Then there’s a world above that. A handful of palates who know of a decadent wine with travel in almost every bottle. Production limited to four acres of rare geology – very rare, a coincidence of a million and a half years, dating back to the first human ancestor. Some say four acres because that’s how far a virgin’s pheromones blow when she cums. Maybe true. Maybe not. But see where I’m headed ? First human ancestor, same mineral soil – the missing gene. A correction of nature. A unicorn vineyard, where the winemaker lives in the vines.
Have a great trip and see you when you get back,
It’s been almost a decade since this correspondence, and now looking back I find I can journey back dispassionately and illustrate that dark period with images I have collected over my travels. Lights Out in Wonderland or Le Divorce is best illustrated with this image from The National Gallery of Art in Washington DC – Georges Braque’s Le Jour or the day, with motifs of a pipe and a jar which in my interpretation represents the male and the female, two partners who are an integral part of this composition, with the knife taking center space in this still life by which Le Jour or the day is butchered in half. See below Georges Braque’s still life – Le Jour: http://Still life – Braque – Le Jour https://www.nga.gov/audio-video/audio/collection-highlights-east-building-english/still-life-le-jour-braque.html
It’s over, the story is done… I have just signed my divorce documents. Yes, right now, during these last few minutes, between our letters. I have accepted all, relinquished all just to end the story. And what a story! Ten years of endless anguish, harassment and intimidation right here in Geneva! This WHODUNNIT is now not a private question. I do hope one day the “WHO” is unravelled along with story.

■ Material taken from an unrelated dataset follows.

-- ==== Sys2Proof/Laws/Dispatch.lean ====
section
/-! SUPPORT. Sys2Proof/Laws/Dispatch.lean: exec at each constructor is its meaning. -/

namespace Sys2Proof.Laws

open Sys2Proof.Machine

My attorney/friend upon being told of my decision to take this final step, questioned, “why, why, why did you wait so long“, I waited in silence at the other end of the line sensing the anguish in her tone but realized that my story was much too long and deep to share over this brief conversation. It’s a story of ME, and all my pieces… a long story. A story that started on the lap of my father as an infant, then a child and finally a young girl who did her best to shine and impress her father with her charm, her memory and her creativity. I was always rewarded by my father’s words of encouragement and fascination with everything I did and everything I said. He often read too much into my silly words and praised too highly but that gave me reason enough to perform and pirouette which I did over and over again. As a child I sat on his lap as he read out along from his books especially the books on bird calls, till the point where I would mimic the bird call even before he turned the page. He trained me to mimic the calls of all the birds of Asia to a point where even the birds wouldn’t be able to distinguish. I then recited verses from memory and other pieces of information getting a “shahbash” (congratulations) every time. However, my most vivid memory was of reciting poetry while sitting next to my father who would often continue and complete the poems with the same passion as he infused in me the ideas behind the words weaving them into my matrix.

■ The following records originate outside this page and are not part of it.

/-! ### modCore -/
@[simp] theorem modCore_agenda (i : Nat) (h : Core → Core) : (modCore s i h).agenda = s.agenda := rfl
@[simp] theorem modCore_cur (i : Nat) (h : Core → Core) : (modCore s i h).cur = s.cur := rfl
@[simp] theorem modCore_turn (i : Nat) (h : Core → Core) : (modCore s i h).turn = s.turn := rfl
@[simp] theorem modCore_fresh (i : Nat) (h : Core → Core) : (modCore s i h).fresh = s.fresh := rfl
@[simp] theorem modCore_nextId (i : Nat) (h : Core → Core) : (modCore s i h).nextId = s.nextId := rfl
@[simp] theorem modCore_tick (i : Nat) (h : Core → Core) : (modCore s i h).tick = s.tick := rfl
@[simp] theorem modCore_mem (i : Nat) (h : Core → Core) : (modCore s i h).mem = s.mem := rfl
@[simp] theorem modCore_strong (i : Nat) (h : Core → Core) : (modCore s i h).strong = s.strong := rfl
@[simp] theorem modCore_upsets (i : Nat) (h : Core → Core) : (modCore s i h).upsets = s.upsets := rfl
@[simp] theorem modCore_poison (i : Nat) (h : Core → Core) : (modCore s i h).poison = s.poison := rfl
@[simp] theorem modCore_past (i : Nat) (h : Core → Core) : (modCore s i h).past = s.past := rfl
@[simp] theorem modCore_reads (i : Nat) (h : Core → Core) : (modCore s i h).reads = s.reads := rfl
@[simp] theorem modCore_stamp (i : Nat) (h : Core → Core) : (modCore s i h).stamp = s.stamp := rfl
@[simp] theorem modCore_knows (i : Nat) (h : Core → Core) : (modCore s i h).knows = s.knows := rfl
@[simp] theorem modCore_dies (i : Nat) (h : Core → Core) : (modCore s i h).dies = s.dies := rfl
@[simp] theorem modCore_stops (i : Nat) (h : Core → Core) : (modCore s i h).stops = s.stops := rfl
@[simp] theorem modCore_cellCache (i : Nat) (h : Core → Core) : (modCore s i h).cellCache = s.cellCache := rfl
@[simp] theorem modCore_pkts (i : Nat) (h : Core → Core) : (modCore s i h).pkts = s.pkts := rfl
@[simp] theorem modCore_cores (i : Nat) (h : Core → Core) : (modCore s i h).cores = s.cores.modify i h := rfl
@[simp] theorem modCore_groups (i : Nat) (h : Core → Core) : (modCore s i h).groups = s.groups := rfl
@[simp] theorem modCore_ctxs (i : Nat) (h : Core → Core) : (modCore s i h).ctxs = s.ctxs := rfl
@[simp] theorem modCore_teams (i : Nat) (h : Core → Core) : (modCore s i h).teams = s.teams := rfl
@[simp] theorem modCore_grids (i : Nat) (h : Core → Core) : (modCore s i h).grids = s.grids := rfl
@[simp] theorem modCore_runs (i : Nat) (h : Core → Core) : (modCore s i h).runs = s.runs := rfl
@[simp] theorem modCore_parts (i : Nat) (h : Core → Core) : (modCore s i h).parts = s.parts := rfl
@[simp] theorem modCore_ops (i : Nat) (h : Core → Core) : (modCore s i h).ops = s.ops := rfl
@[simp] theorem modCore_pwrites (i : Nat) (h : Core → Core) : (modCore s i h).pwrites = s.pwrites := rfl
@[simp] theorem modCore_upds (i : Nat) (h : Core → Core) : (modCore s i h).upds = s.upds := rfl
@[simp] theorem modCore_reqs (i : Nat) (h : Core → Core) : (modCore s i h).reqs = s.reqs := rfl
@[simp] theorem modCore_mcmds (i : Nat) (h : Core → Core) : (modCore s i h).mcmds = s.mcmds := rfl
@[simp] theorem modCore_colls (i : Nat) (h : Core → Core) : (modCore s i h).colls = s.colls := rfl
@[simp] theorem modCore_fabOut (i : Nat) (h : Core → Core) : (modCore s i h).fabOut = s.fabOut := rfl
@[simp] theorem modCore_inb (i : Nat) (h : Core → Core) : (modCore s i h).inb = s.inb := rfl
@[simp] theorem modCore_cpls (i : Nat) (h : Core → Core) : (modCore s i h).cpls = s.cpls := rfl
@[simp] theorem modCore_hwrites (i : Nat) (h : Core → Core) : (modCore s i h).hwrites = s.hwrites := rfl
@[simp] theorem modCore_wbacks (i : Nat) (h : Core → Core) : (modCore s i h).wbacks = s.wbacks := rfl
@[simp] theorem modCore_links (i : Nat) (h : Core → Core) : (modCore s i h).links = s.links := rfl
@[simp] theorem modCore_heldMsix (i : Nat) (h : Core → Core) : (modCore s i h).heldMsix = s.heldMsix := rfl
@[simp] theorem modCore_msix (i : Nat) (h : Core → Core) : (modCore s i h).msix = s.msix := rfl
@[simp] theorem modCore_answ0 (i : Nat) (h : Core → Core) : (modCore s i h).answ0 = s.answ0 := rfl
@[simp] theorem modCore_answ1 (i : Nat) (h : Core → Core) : (modCore s i h).answ1 = s.answ1 := rfl
@[simp] theorem modCore_hreq0 (i : Nat) (h : Core → Core) : (modCore s i h).hreq0 = s.hreq0 := rfl
@[simp] theorem modCore_hreq1 (i : Nat) (h : Core → Core) : (modCore s i h).hreq1 = s.hreq1 := rfl
@[simp] theorem modCore_hres (i : Nat) (h : Core → Core) : (modCore s i h).hres = s.hres := rfl
@[simp] theorem modCore_hcmd (i : Nat) (h : Core → Core) : (modCore s i h).hcmd = s.hcmd := rfl
@[simp] theorem modCore_fcapWatts (i : Nat) (h : Core → Core) : (modCore s i h).fcapWatts = s.fcapWatts := rfl
@[simp] theorem modCore_fcapSeq (i : Nat) (h : Core → Core) : (modCore s i h).fcapSeq = s.fcapSeq := rfl
@[simp] theorem modCore_fcapActed (i : Nat) (h : Core → Core) : (modCore s i h).fcapActed = s.fcapActed := rfl
@[simp] theorem modCore_fcapBusy (i : Nat) (h : Core → Core) : (modCore s i h).fcapBusy = s.fcapBusy := rfl
@[simp] theorem modCore_sweep (i : Nat) (h : Core → Core) : (modCore s i h).sweep = s.sweep := rfl
@[simp] theorem modCore_interval (i : Nat) (h : Core → Core) : (modCore s i h).interval = s.interval := rfl
@[simp] theorem modCore_sqcnt (i : Nat) (h : Core → Core) : (modCore s i h).sqcnt = s.sqcnt := rfl
@[simp] theorem modCore_mindiff (i : Nat) (h : Core → Core) : (modCore s i h).mindiff = s.mindiff := rfl
@[simp] theorem modCore_vperiod (i : Nat) (h : Core → Core) : (modCore s i h).vperiod = s.vperiod := rfl
@[simp] theorem modCore_stackPower (i : Nat) (h : Core → Core) : (modCore s i h).stackPower = s.stackPower := rfl
@[simp] theorem modCore_veers (i : Nat) (h : Core → Core) : (modCore s i h).veers = s.veers := rfl
@[simp] theorem modCore_veerAt (i : Nat) (h : Core → Core) : (modCore s i h).veerAt = s.veerAt := rfl
@[simp] theorem modCore_restart (i : Nat) (h : Core → Core) : (modCore s i h).restart = s.restart := rfl
@[simp] theorem modCore_unsupported (i : Nat) (h : Core → Core) : (modCore s i h).unsupported = s.unsupported := rfl
@[simp] theorem modCore_cfgErrors (i : Nat) (h : Core → Core) : (modCore s i h).cfgErrors = s.cfgErrors := rfl
@[simp] theorem modCore_discarded (i : Nat) (h : Core → Core) : (modCore s i h).discarded = s.discarded := rfl
@[simp] theorem modCore_overcap (i : Nat) (h : Core → Core) : (modCore s i h).overcap = s.overcap := rfl

/-! ### modOp -/
@[simp] theorem modOp_agenda (i : Nat) (h : Op → Op) : (modOp s i h).agenda = s.agenda := rfl
@[simp] theorem modOp_cur (i : Nat) (h : Op → Op) : (modOp s i h).cur = s.cur := rfl
@[simp] theorem modOp_turn (i : Nat) (h : Op → Op) : (modOp s i h).turn = s.turn := rfl
@[simp] theorem modOp_fresh (i : Nat) (h : Op → Op) : (modOp s i h).fresh = s.fresh := rfl
@[simp] theorem modOp_nextId (i : Nat) (h : Op → Op) : (modOp s i h).nextId = s.nextId := rfl
@[simp] theorem modOp_tick (i : Nat) (h : Op → Op) : (modOp s i h).tick = s.tick := rfl
@[simp] theorem modOp_mem (i : Nat) (h : Op → Op) : (modOp s i h).mem = s.mem := rfl
@[simp] theorem modOp_strong (i : Nat) (h : Op → Op) : (modOp s i h).strong = s.strong := rfl
@[simp] theorem modOp_upsets (i : Nat) (h : Op → Op) : (modOp s i h).upsets = s.upsets := rfl
@[simp] theorem modOp_poison (i : Nat) (h : Op → Op) : (modOp s i h).poison = s.poison := rfl
@[simp] theorem modOp_past (i : Nat) (h : Op → Op) : (modOp s i h).past = s.past := rfl
@[simp] theorem modOp_reads (i : Nat) (h : Op → Op) : (modOp s i h).reads = s.reads := rfl
@[simp] theorem modOp_stamp (i : Nat) (h : Op → Op) : (modOp s i h).stamp = s.stamp := rfl
@[simp] theorem modOp_knows (i : Nat) (h : Op → Op) : (modOp s i h).knows = s.knows := rfl
@[simp] theorem modOp_dies (i : Nat) (h : Op → Op) : (modOp s i h).dies = s.dies := rfl
@[simp] theorem modOp_stops (i : Nat) (h : Op → Op) : (modOp s i h).stops = s.stops := rfl
@[simp] theorem modOp_cellCache (i : Nat) (h : Op → Op) : (modOp s i h).cellCache = s.cellCache := rfl
@[simp] theorem modOp_pkts (i : Nat) (h : Op → Op) : (modOp s i h).pkts = s.pkts := rfl
@[simp] theorem modOp_cores (i : Nat) (h : Op → Op) : (modOp s i h).cores = s.cores := rfl
@[simp] theorem modOp_groups (i : Nat) (h : Op → Op) : (modOp s i h).groups = s.groups := rfl
@[simp] theorem modOp_ctxs (i : Nat) (h : Op → Op) : (modOp s i h).ctxs = s.ctxs := rfl
@[simp] theorem modOp_teams (i : Nat) (h : Op → Op) : (modOp s i h).teams = s.teams := rfl
@[simp] theorem modOp_grids (i : Nat) (h : Op → Op) : (modOp s i h).grids = s.grids := rfl
@[simp] theorem modOp_runs (i : Nat) (h : Op → Op) : (modOp s i h).runs = s.runs := rfl
@[simp] theorem modOp_parts (i : Nat) (h : Op → Op) : (modOp s i h).parts = s.parts := rfl
@[simp] theorem modOp_ops (i : Nat) (h : Op → Op) : (modOp s i h).ops = modBy Op.id s.ops i h := rfl
@[simp] theorem modOp_pwrites (i : Nat) (h : Op → Op) : (modOp s i h).pwrites = s.pwrites := rfl
@[simp] theorem modOp_upds (i : Nat) (h : Op → Op) : (modOp s i h).upds = s.upds := rfl
@[simp] theorem modOp_reqs (i : Nat) (h : Op → Op) : (modOp s i h).reqs = s.reqs := rfl
@[simp] theorem modOp_mcmds (i : Nat) (h : Op → Op) : (modOp s i h).mcmds = s.mcmds := rfl
@[simp] theorem modOp_colls (i : Nat) (h : Op → Op) : (modOp s i h).colls = s.colls := rfl
@[simp] theorem modOp_fabOut (i : Nat) (h : Op → Op) : (modOp s i h).fabOut = s.fabOut := rfl
@[simp] theorem modOp_inb (i : Nat) (h : Op → Op) : (modOp s i h).inb = s.inb := rfl
@[simp] theorem modOp_cpls (i : Nat) (h : Op → Op) : (modOp s i h).cpls = s.cpls := rfl
@[simp] theorem modOp_hwrites (i : Nat) (h : Op → Op) : (modOp s i h).hwrites = s.hwrites := rfl
@[simp] theorem modOp_wbacks (i : Nat) (h : Op → Op) : (modOp s i h).wbacks = s.wbacks := rfl
@[simp] theorem modOp_links (i : Nat) (h : Op → Op) : (modOp s i h).links = s.links := rfl
@[simp] theorem modOp_heldMsix (i : Nat) (h : Op → Op) : (modOp s i h).heldMsix = s.heldMsix := rfl
@[simp] theorem modOp_msix (i : Nat) (h : Op → Op) : (modOp s i h).msix = s.msix := rfl
@[simp] theorem modOp_answ0 (i : Nat) (h : Op → Op) : (modOp s i h).answ0 = s.answ0 := rfl
@[simp] theorem modOp_answ1 (i : Nat) (h : Op → Op) : (modOp s i h).answ1 = s.answ1 := rfl
@[simp] theorem modOp_hreq0 (i : Nat) (h : Op → Op) : (modOp s i h).hreq0 = s.hreq0 := rfl
@[simp] theorem modOp_hreq1 (i : Nat) (h : Op → Op) : (modOp s i h).hreq1 = s.hreq1 := rfl
@[simp] theorem modOp_hres (i : Nat) (h : Op → Op) : (modOp s i h).hres = s.hres := rfl
@[simp] theorem modOp_hcmd (i : Nat) (h : Op → Op) : (modOp s i h).hcmd = s.hcmd := rfl
@[simp] theorem modOp_fcapWatts (i : Nat) (h : Op → Op) : (modOp s i h).fcapWatts = s.fcapWatts := rfl
@[simp] theorem modOp_fcapSeq (i : Nat) (h : Op → Op) : (modOp s i h).fcapSeq = s.fcapSeq := rfl
@[simp] theorem modOp_fcapActed (i : Nat) (h : Op → Op) : (modOp s i h).fcapActed = s.fcapActed := rfl
@[simp] theorem modOp_fcapBusy (i : Nat) (h : Op → Op) : (modOp s i h).fcapBusy = s.fcapBusy := rfl
@[simp] theorem modOp_sweep (i : Nat) (h : Op → Op) : (modOp s i h).sweep = s.sweep := rfl
@[simp] theorem modOp_interval (i : Nat) (h : Op → Op) : (modOp s i h).interval = s.interval := rfl
@[simp] theorem modOp_sqcnt (i : Nat) (h : Op → Op) : (modOp s i h).sqcnt = s.sqcnt := rfl
@[simp] theorem modOp_mindiff (i : Nat) (h : Op → Op) : (modOp s i h).mindiff = s.mindiff := rfl
@[simp] theorem modOp_vperiod (i : Nat) (h : Op → Op) : (modOp s i h).vperiod = s.vperiod := rfl
@[simp] theorem modOp_stackPower (i : Nat) (h : Op → Op) : (modOp s i h).stackPower = s.stackPower := rfl
@[simp] theorem modOp_veers (i : Nat) (h : Op → Op) : (modOp s i h).veers = s.veers := rfl
@[simp] theorem modOp_veerAt (i : Nat) (h : Op → Op) : (modOp s i h).veerAt = s.veerAt := rfl
@[simp] theorem modOp_restart (i : Nat) (h : Op → Op) : (modOp s i h).restart = s.restart := rfl
@[simp] theorem modOp_unsupported (i : Nat) (h : Op → Op) : (modOp s i h).unsupported = s.unsupported := rfl
@[simp] theorem modOp_cfgErrors (i : Nat) (h : Op → Op) : (modOp s i h).cfgErrors = s.cfgErrors := rfl
@[simp] theorem modOp_discarded (i : Nat) (h : Op → Op) : (modOp s i h).discarded = s.discarded := rfl
@[simp] theorem modOp_overcap (i : Nat) (h : Op → Op) : (modOp s i h).overcap = s.overcap := rfl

So today I journey back twenty five years and recite to you the reason WHY…Why I stood on the burning deck whence all but I would have fled: Casabianca by Felicia Hemans (from the UPenn Library collection of women writers). Felicia Hemans takes an incident from The Battle of The Nile 1798 where Nelson destroys the French Fleet in Aboukir Bay in Egypt. Here the rear Admiral Casabianca asks his little boy to wait for him in place while he defends the ship. The boy steadfast and loyal does not leave his post even as the flames consume the ship and him along with it. See Casabianca and The Battle of The Nile links below: https://en.wikipedia.org/wiki/Luc-Julien-Joseph_Casabianca; https://www.britishbattles.com/napoleonic-wars/battle-of-the-nile/
Roger, it was ingrained in me to NEVER ABANDON SHIP… So I stood, and stood and stood. See me below as the boy who stood on the burning deck whence all but he had fled:
From the UPenn Digital Library: http://digital.library.upenn.edu/women/hemans/works/hf-burning.html
The boy stood on the burning deck
Whence all but he had fled;
The flame that lit the battle’s wreck
Shone round him o’er the dead.
Yet beautiful and bright he stood,
As born to rule the storm;
A creature of heroic blood,
A proud, though child-like form.
Yes, in my heart I was this creature of heroic blood, this proud though childlike form! I stood, and stood and stood for ten long years with an intrinsic belief that till I’m relieved I must withstand the storm, the flames, the fury…

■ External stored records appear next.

-- ==== Sys2Proof/Laws/Memory.lean ====
section
/-! SUPPORT. Sys2Proof/Laws/Memory.lean: every memory operation keeps the canonical form; what a read gives after a write, an erasure and a run of writes; the register and pool operations that write memory. -/

namespace Sys2Proof.Machine

set_option Elab.async false

/-! ## The canonical form -/

theorem memWfFrom_mono {lo lo' : Nat} (h : lo' ≤ lo) : ∀ {m : Memory}, memWfFrom lo m = true → memWfFrom lo' m = true
  | [], _ => rfl
  | (a, c) :: m, hm => by
    simp only [memWfFrom, Bool.and_eq_true, decide_eq_true_eq] at hm ⊢
    exact ⟨⟨Nat.le_trans h hm.1.1, hm.1.2⟩, hm.2⟩

theorem memWr_wfFrom {k : Nat} (b : Byte) : ∀ {m : Memory} {lo : Nat}, lo ≤ k → memWfFrom lo m = true → memWfFrom lo (memWr m k b) = true
  | [], lo, hk, _ => by
    unfold memWr
    split
    · rfl
    · rename_i hb
      simpa [memWfFrom, hk] using hb
  | (a, c) :: m, lo, hk, hm => by
    have hm' := hm
    simp only [memWfFrom, Bool.and_eq_true, decide_eq_true_eq] at hm
    unfold memWr
    split
    · rename_i hlt
      split
      · exact hm'
      · rename_i hb
        simp only [memWfFrom, Bool.and_eq_true, decide_eq_true_eq, bne_iff_ne]
        exact ⟨⟨hk, hb⟩, ⟨by omega, by simpa using hm.1.2⟩, hm.2⟩
    · split
      · rename_i hka
        split
        · exact memWfFrom_mono (by omega) hm.2
        · rename_i hb
          simp only [memWfFrom, Bool.and_eq_true, decide_eq_true_eq, bne_iff_ne]
          exact ⟨⟨hk, hb⟩, hka ▸ hm.2⟩
      · simp only [memWfFrom, Bool.and_eq_true, decide_eq_true_eq]
        exact ⟨hm.1, memWr_wfFrom b (by omega) hm.2⟩

theorem memWr_wf {m : Memory} (k : Nat) (b : Byte) (h : m.wf = true) : (memWr m k b).wf = true := memWr_wfFrom b (Nat.zero_le k) h

theorem memWrN_wf : ∀ (bs : List Byte) {m : Memory} (k : Nat), m.wf = true → (memWrN m k bs).wf = true
  | [], _, _, h => h
  | b :: bs, _, k, h => memWrN_wf bs (k + 1) (memWr_wf k b h)

theorem memWrV_wf {m : Memory} (k n x : Nat) (h : m.wf = true) : (memWrV m k n x).wf = true := memWrN_wf _ k h

theorem memFilter_wfFrom (p : Host.Cell → Bool) : ∀ {m : Memory} {lo : Nat}, memWfFrom lo m = true → memWfFrom lo (m.filter p) = true
  | [], _, _ => rfl
  | (a, c) :: m, lo, hm => by
    simp only [memWfFrom, Bool.and_eq_true, decide_eq_true_eq] at hm
    have ih := memFilter_wfFrom p hm.2
    simp only [List.filter_cons]
    split
    · simp only [memWfFrom, Bool.and_eq_true, decide_eq_true_eq]
      exact ⟨hm.1, ih⟩
    · exact memWfFrom_mono (by omega) ih

theorem memZero_wf {m : Memory} (k n : Nat) (h : m.wf = true) : (memZero m k n).wf = true := memFilter_wfFrom _ h
theorem hostMem_wf {m : Memory} (h : m.wf = true) : (hostMem m).wf = true := memFilter_wfFrom _ h
theorem reset_mem_wf : State.reset.mem.wf = true := rfl

/-! ## Reads -/

theorem memRd_below : ∀ {m : Memory} {lo k : Nat}, memWfFrom lo m = true → k < lo → memRd m k = 0
  | [], _, _, _, _ => rfl
  | (a, c) :: m, lo, k, hm, hk => by
    simp only [memWfFrom, Bool.and_eq_true, decide_eq_true_eq] at hm
    unfold memRd
    rw [if_neg (by omega)]
    exact memRd_below hm.2 (by omega)

theorem memRd_memWr_same_from (k : Nat) (b : Byte) : ∀ {m : Memory} {lo : Nat}, memWfFrom lo m = true → memRd (memWr m k b) k = b
  | [], _, _ => by
    unfold memWr
    split
    · rename_i hb
      simp [memRd, hb]
    · simp [memRd]
  | (a, c) :: m, lo, hm => by
    simp only [memWfFrom, Bool.and_eq_true, decide_eq_true_eq] at hm
    unfold memWr
    split
    · rename_i hlt
      split
      · rename_i hb
        unfold memRd
        rw [if_neg (by omega), memRd_below hm.2 (by omega), hb]
      · simp [memRd]
    · split
      · rename_i hka
        split
        · rename_i hb
          rw [memRd_below hm.2 (by omega), hb]
        · simp [memRd]
      · unfold memRd
        rw [if_neg (by omega)]
        exact memRd_memWr_same_from k b hm.2

/-- A read after a write to the same key gives the byte written. -/
theorem memRd_memWr_same {m : Memory} (k : Nat) (b : Byte) (h : m.wf = true) : memRd (memWr m k b) k = b := memRd_memWr_same_from k b h

/-- A write leaves every other key alone. -/
theorem memRd_memWr_other {k q : Nat} (b : Byte) (hq : q ≠ k) : ∀ m : Memory, memRd (memWr m k b) q = memRd m q
  | [] => by
    unfold memWr
    split
    · rfl
    · simp [memRd, Ne.symm hq]
  | (a, c) :: m => by
    unfold memWr
    split
    · split
      · rfl
      · simp [memRd, Ne.symm hq]
    · split
      · rename_i hka
        split
        · simp [memRd, ← hka, Ne.symm hq]
        · simp [memRd, ← hka, Ne.symm hq]
      · simp only [memRd]
        rw [memRd_memWr_other b hq m]

/-- A run of bytes written leaves every key outside it alone. -/
theorem memRd_memWrN_other : ∀ (bs : List Byte) (m : Memory) {k q : Nat}, q < k ∨ k + bs.length ≤ q → memRd (memWrN m k bs) q = memRd m q
  | [], _, _, _, _ => rfl
  | b :: bs, m, k, q, h => by
    simp only [List.length_cons] at h
    unfold memWrN
    rw [memRd_memWrN_other bs _ (by omega), memRd_memWr_other b (by omega)]

/-- Each byte of a run reads back. -/
theorem memRd_memWrN_same : ∀ (bs : List Byte) {m : Memory} (k i : Nat), m.wf = true → i < bs.length → memRd (memWrN m k bs) (k + i) = bs.getD i 0
  | [], _, _, _, _, hi => absurd hi (Nat.not_lt_zero _)
  | b :: bs, m, k, 0, h, _ => by
    unfold memWrN
    rw [memRd_memWrN_other bs _ (by omega)]
    simpa using memRd_memWr_same k b h
  | b :: bs, m, k, i + 1, h, hi => by
    unfold memWrN
    have := memRd_memWrN_same bs (m := memWr m k b) (k + 1) i (memWr_wf k b h) (by simpa using hi)
    rw [show k + (i + 1) = k + 1 + i from by omega, this]
    simp

theorem memRd_filter (p : Host.Cell → Bool) (q : Nat) (hp : ∀ c, p (q, c) = true) : ∀ m : Memory, memRd (m.filter p) q = memRd m q
  | [] => rfl
  | (a, c) :: m => by
    simp only [List.filter_cons]
    split
    · simp only [memRd]
      rw [memRd_filter p q hp m]
    · rename_i hf
      have : a ≠ q := by
        intro e
        subst e
        exact hf (hp c)
      simp only [memRd, if_neg this]
      exact memRd_filter p q hp m

theorem memRd_filter_none (p : Host.Cell → Bool) (q : Nat) (hp : ∀ c, p (q, c) = false) : ∀ m : Memory, memRd (m.filter p) q = 0
  | [] => rfl
  | (a, c) :: m => by
    simp only [List.filter_cons]
    split
    · rename_i hf
      have : a ≠ q := by
        intro e
        subst e
        rw [hp c] at hf
        cases hf
      simp only [memRd, if_neg this]
      exact memRd_filter_none p q hp m
    · exact memRd_filter_none p q hp m

/-- An erased run reads zero. -/
theorem memRd_memZero_in (m : Memory) {k n q : Nat} (h : k ≤ q ∧ q < k + n) : memRd (memZero m k n) q = 0 :=
  memRd_filter_none _ q (fun _ => by simp; omega) m
/-- Outside an erased run nothing changes. -/
theorem memRd_memZero_out (m : Memory) {k n q : Nat} (h : q < k ∨ k + n ≤ q) : memRd (memZero m k n) q = memRd m q :=
  memRd_filter _ q (fun _ => by simp; omega) m

/-! ## Operations that write memory -/

theorem frameRegWr_wf {m : Memory} (g : Group) (r l : Nat) (x : W32) (h : m.wf = true) : (frameRegWr m g r l x).wf = true := memWrV_wf _ _ _ h

theorem uniPut_wf (part : Nat) : ∀ (bs : List Byte) (s : State) (ua : Nat), s.mem.wf = true → (uniPut s part ua bs).mem.wf = true
  | [], _, _, h => h
  | b :: bs, _, ua, h => uniPut_wf part bs _ (ua + 1) (memWr_wf _ b h)

theorem putGM_wf {s : State} (x : GM) (h : x.m.wf = true) : (putGM s x).mem.wf = true := h

theorem uniWr_wf (s : State) (part ua : Nat) (bs : List Byte) (h : s.mem.wf = true) : (uniWr s part ua bs).mem.wf = true := uniPut_wf part bs (forget s _ _) ua h
theorem poolWr_wf (s : State) (k : Nat) (bs : List Byte) (h : s.mem.wf = true) : (poolWr s k bs).mem.wf = true := memWrN_wf bs k h

/-- A fold of steps that each keep the form keeps it. -/
theorem foldl_wf {α : Type} (f : Memory → α → Memory) (hf : ∀ m a, m.wf = true → (f m a).wf = true) :
    ∀ (l : List α) (m : Memory), m.wf = true → (l.foldl f m).wf = true
  | [], _, h => h
  | a :: l, m, h => foldl_wf f hf l _ (hf m a h)
theorem foldl_gm_wf {α : Type} (f : GM → α → GM) (hf : ∀ x a, x.m.wf = true → (f x a).m.wf = true) :
    ∀ (l : List α) (x : GM), x.m.wf = true → (l.foldl f x).m.wf = true
  | [], _, h => h
  | a :: l, x, h => foldl_gm_wf f hf l _ (hf x a h)

theorem entWriteBack_wf {m : Memory} (g : Group) (e : OcEnt) (h : m.wf = true) : (entWriteBack m g e).wf = true :=
  foldl_wf _ (fun _ _ h => frameRegWr_wf g _ _ _ h) _ _ h
theorem touchReg_wf (x : GM) (fill : Bool) (r : Nat) (h : x.m.wf = true) : (touchReg x fill r).m.wf = true := by
  unfold touchReg
  split
  · exact h
  · split
    · dsimp only
      split <;> exact h
    · dsimp only
      split
      · exact entWriteBack_wf _ _ h
      · exact h
theorem dropReg_wf (x : GM) (r : Nat) (h : x.m.wf = true) : (dropReg x r).m.wf = true := by
  unfold dropReg
  split
  · exact h
  · split <;> exact h
theorem ocWriteBackAll_wf (x : GM) (h : x.m.wf = true) : (ocWriteBackAll x).m.wf = true := by
  unfold ocWriteBackAll
  split
  · exact h
  · exact foldl_wf _ (fun _ e h => entWriteBack_wf x.g e h) _ _ h
theorem ocRelease_wf (x : GM) (h : x.m.wf = true) : (ocRelease x).m.wf = true := by
  unfold ocRelease
  split
  · exact h
  · exact foldl_wf _ (fun _ e h => entWriteBack_wf x.g e h) _ _ h
theorem regNote_m (x : GM) (r l : Nat) : (regNote x r l).m = x.m := by
  unfold regNote
  split <;> rfl
theorem putReg_wf (x : GM) (r l : Nat) (v : W32) (t : Bool) (h : x.m.wf = true) : (putReg x r l v t).m.wf = true := by
  unfold putReg
  replace h : (regNote x r l).m.wf = true := by rw [regNote_m]; exact h
  dsimp only
  split
  · exact frameRegWr_wf _ _ _ _ h
  · split
    · exact frameRegWr_wf _ _ _ _ h
    · dsimp only
      split
      · exact frameRegWr_wf _ _ _ _ h
      · exact h
theorem landWrite_wf (x : GM) (w : RegWrite) (h : x.m.wf = true) : (landWrite x w).m.wf = true := by
  cases w with
  | vreg r vs t => exact foldl_gm_wf _ (fun x v h => putReg_wf x r v.1 v.2 t h) vs x h
  | _ => exact h
theorem landList_wf (x : GM) (ps : List Pend) (h : x.m.wf = true) : (landList x ps).m.wf = true :=
  foldl_gm_wf _ (fun x p h => landWrite_wf x p.w h) ps x h
theorem landAt_wf (x : GM) (pos : Nat) (h : x.m.wf = true) : (landAt x pos).m.wf = true := landList_wf _ _ h
theorem landAll_wf (x : GM) (h : x.m.wf = true) : (landAll x).m.wf = true := landList_wf _ _ h

theorem takeTrap_wf (s : State) (gid cause sub : Nat) (lanes : Mask) (addr word : W64) (pc resume : Nat) (rem : Option Clause) (h : s.mem.wf = true) :
    (takeTrap s gid cause sub lanes addr word pc resume rem).mem.wf = true := by
  unfold takeTrap
  split
  · exact h
  · rename_i g0 _
    have hm : (landAll (gmOf s g0)).m.wf = true := landAll_wf _ h
    dsimp only
    split
    · exact hm
    · split <;> exact hm

end Sys2Proof.Machine
end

The flames rolled on–he would not go
Without his Father’s word;
That father, faint in death below,
His voice no longer heard.
He called aloud–’say, Father, say
If yet my task is done?’
He knew not that the chieftain lay
Unconscious of his son.
And I often called out to my father in my dreams to ask if my task was done, if I may leave the burning ship as the flames engulf me … but my father was gone. He died when I was 17, there was no one to respond to my cries.
‘Speak, father!’ once again he cried,
‘If I may yet be gone!’
And but the booming shots replied,
And fast the flames rolled on.
Upon his brow he felt their breath,
And in his waving hair,
And looked from that lone post of death
In still yet brave despair.
And shouted but once more aloud,
‘My father! must I stay?’
While o’er him fast, through sail and shroud,
The wreathing fires made way.–
Of course I stood stoic and strong as my father would have wished me, holding out till my final breath as the merciless flames burned my flesh and bone.
They wrapt the ship in splendour wild,
They caught the flag on high,
And streamed above the gallant child,
Like banners in the sky.
There came a burst of thunder sound–
The boy–oh! where was he?
Ask of the winds that far around
With fragments strewed the sea!–
With mast, and helm, and pennon fair,
That well had borne their part–
But the noblest thing which perished there
Was that young faithful heart.
No Roger, I did not abandon ship but this I know, I did meld with fire, wind and sea relinquishing myself absolutely save a sparkling spirit that I believe will live for eternity!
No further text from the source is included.